In connection with your acceptance of the Award under the Plan, and in exchange for the consideration provided thereunder, you agree that you will not, during your employment with, or service to Exterran, and for one year thereafter, directly or indirectly, for any reason, for your own account or on behalf of or together with any other person, entity or organization (a) call on or otherwise solicit any natural person who is employed by Exterran in any capacity with the purpose or intent of attracting that person from the employ of Exterran, or (b) divert or attempt to divert from Exterran any business relating to the provision of natural gas compression equipment and service or oil and natural gas production and processing equipment and related services without, in either case, the prior written consent of Exterran.
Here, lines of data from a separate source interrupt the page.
/-- CLRP (R239): a granule, or the sixteen of a line. -/
def execClrp (o : Ops) (s : State) : Host.Outcome State Fault Refusal :=
  withAgent s fun x =>
    let ea := memEa s x o
    let n := memSize o
    match x with
    | .firing e f =>
      if bufferBusy s e f then s
      else if memSpace o = 0 then
        match issueChecks s e f.frame.ctx (onePart 0 ea n false true) with
        | some w => raise s w.1 w.2
        | none => finish s o (.firing e (f.addScr (.clrp ea n)))
      else match issueReq s e f (onePart (memSpace o) ea n false true) (plainReq s e f o .clrp) with
        | .error w => raise s w.1 w.2
        | .ok f => finish s o (.firing e f)
    | .stew n' st =>
      stewAccess 0xA4 o s n' st (memSpace o) ea n .write false (stewReq n' .clrp) fun s a => (clearPresence s a n, .ok (some 0))

/-! ## Atomics (R240, R241) -/

/-- The operand v of an atomic, in position `sp`: a whole scalar, or the typed read of an fadd, which a scaled channel scales by its SEXP
(R81, R240). -/
def atomOperand (s : State) (x : Agent) (o : Ops) (sp : Spec) : Nat :=
  src s x o (if Ty.isFloat o.ty then .typed o.ty else .whole) sp false 0

/-- The compare value of an atomic, a whole scalar (R240). -/
def atomCmp (s : State) (x : Agent) (o : Ops) : Nat := srcWord s x o (cmpSpec o.x)

/-- ATOM and ATOMR: the address is A exactly; ATOMR's reply carries the old value. -/
def atomic (o : Ops) (s : State) (kind : ReqKind) : Host.Outcome State Fault Refusal :=
  withAgent s fun x =>
    let ea := srcWord s x o o.a
    let n := memSize o
    let v := atomOperand s x o o.b
    let cmp := atomCmp s x o
    let fill := fun (r : Req) =>
      { r with space := memSpace o, ea := ea, size := n, data := BitVec.ofNat 2048 v, cmp := word cmp, op := aopOf o.x, m := o.m,
               ty := o.ty, rlse := xBit o.x 13, acq := xBit o.x 12, scope := xField o.x 5 3 }
    match x with
    | .firing e f =>
      if bufferBusy s e f then s
      else match issueReq s e f (onePart (memSpace o) ea n true true) (fill (newReq s e f kind (memReply o))) with
        | .error w => raise s w.1 w.2
        | .ok f => finish s o (.firing e f)
    | .stew n' st =>
      stewAccess (if kind = .atom then 0xA5 else 0xA6) o s n' st (memSpace o) ea n .atomic false (fill (stewReq n' kind)) fun s a =>
        match atomAt s (.stew n') a n ea (aopOf o.x) o.m v cmp with
        | (s, .ok old) => (s, .ok (some old))
        | (s, .error w) => (s, .error w)

/-- ATOM. -/
def execAtom (o : Ops) (s : State) : Host.Outcome State Fault Refusal := atomic o s .atom
/-- ATOMR. -/
def execAtomr (o : Ops) (s : State) : Host.Outcome State Fault Refusal := atomic o s .atomr

/-! ## Cache lines (R242) -/

/-- A line operation of a firing or of a steward-mode core: `act` on the line's physical address. A prefetch that fails to
translate, and every operation on a line of another device, only acknowledges. -/
def lineOp (o : Ops) (s : State) (kind : ReqKind) (need : Need) (act : State → Nat → Nat → State) :
    Host.Outcome State Fault Refusal :=
  withAgent s fun x =>
    let ea := memEa s x o
    match x with
    | .firing e f =>
      if bufferBusy s e f then s
      else match issueReq s e f (onePart 3 ea 128 (need == .read) (need == .write)) (plainReq s e f o kind) with
        | .error w => raise s w.1 w.2
        | .ok f => finish s o (.firing e f)
    | .stew n st => match stewAddr s n st (memSpace o) ea with
      | .error w => raise s w.1 w.2
      | .ok a =>
        if ea % 128 != 0 then raise s Cause.misalign (word ea)
        else if memSpace o = 3 then match resolveGlb s (stewDie n) 0 ea need false (.steward n st.pc) with
          | (s, .wait) => s
          | (s, .fail w) => if kind = .pref then finish s o x else raise s w.1 w.2
          | (s, .at b) =>
            if b = remoteBase + s.devId then
              let r := { stewReq n kind with space := 3, dev := s.devId, ea := ea, size := 128 }
              sendAway (s.setStew n { s.stew n with waiting := some (.request r, Spec.code o.d) }) r
            else if kind != .pref && inHbm b 128 && cleanHolds s (b / 128) (some (stewDie n)) then s
            else
              let s := if inHbm b 128 then act s n b else s
              finish s o (.stew n (s.stew n))
        else if physExists a 128 then
          if kind != .pref && inHbm a 128 && cleanHolds s (a / 128) (some (stewDie n)) then s
          else
            let s := if inHbm a 128 then act s n a else if kind = .inval then invalIcache s n (a / 128) else s
            finish s o (.stew n (s.stew n))
        else if kind = .pref then finish s o x
        else raise s Cause.spaceoob (word ea)

/-- PREF: a steward-mode core has no L1 to bring the line into. -/
def execPref (o : Ops) (s : State) : Host.Outcome State Fault Refusal := lineOp o s .pref .read fun s _ _ => s
/-- CLEAN. -/
def execClean (o : Ops) (s : State) : Host.Outcome State Fault Refusal := lineOp o s .clean .write fun s _ a => cleanLine s (a / 128)
/-- INVAL: in the PHY space it also drops the line from the issuer's instruction cache (R335). -/
def execInval (o : Ops) (s : State) : Host.Outcome State Fault Refusal :=
  lineOp o s .inval .write fun s n a =>
    let s := invalLine s (a / 128)
    if memSpace o = 4 then invalIcache s n (a / 128) else s

/-! ## Watches, fences, streams, ordering tokens (R243, R246, R247, R249, R250) -/

/-- WATCH: the count c stands in `cmp`. -/
def execWatch (o : Ops) (s : State) : Host.Outcome State Fault Refusal :=
  buffered o s fun e f =>
    issueReq s e f (onePart (memSpace o) (memEa s (.firing e f) o) 8 true false)
      { plainReq s e f o .watch with cmp := word (srcWord s (.firing e f) o o.b % 65536) }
As further consideration for the grant of the Award, you agree that you will not at any time, either while employed by, or in service to Exterran, or at any time thereafter, make any independent use of, or disclose to any other person (except as authorized by Exterran) any confidential, nonpublic and/or proprietary information of Exterran, including, without limitation, information derived from reports, work in progress, codes, marketing and sales programs, customer lists, records of customer service requirements, cost summaries, pricing formulae, methods of doing business, ideas, materials or information prepared or performed for, by or on behalf of Exterran.
If any court determines that any provision of this agreement, or any part thereof, is invalid or unenforceable, the remainder of this agreement shall not be affected and shall be given full effect, without regard to the invalid portions and the court shall have the power to reduce the duration or scope of such provision, as the case may be, and, in its reduced form, such provision shall then be enforceable.
You hereby acknowledge that the Award being granted to you under the Plan is an extraordinary item of compensation and is not part of, nor in lieu of, your ordinary wages for services you may render to Exterran.
You understand that this agreement is independent of and does not affect the enforceability of any other restrictive covenants by which you have agreed to be bound in any other agreement with Exterran.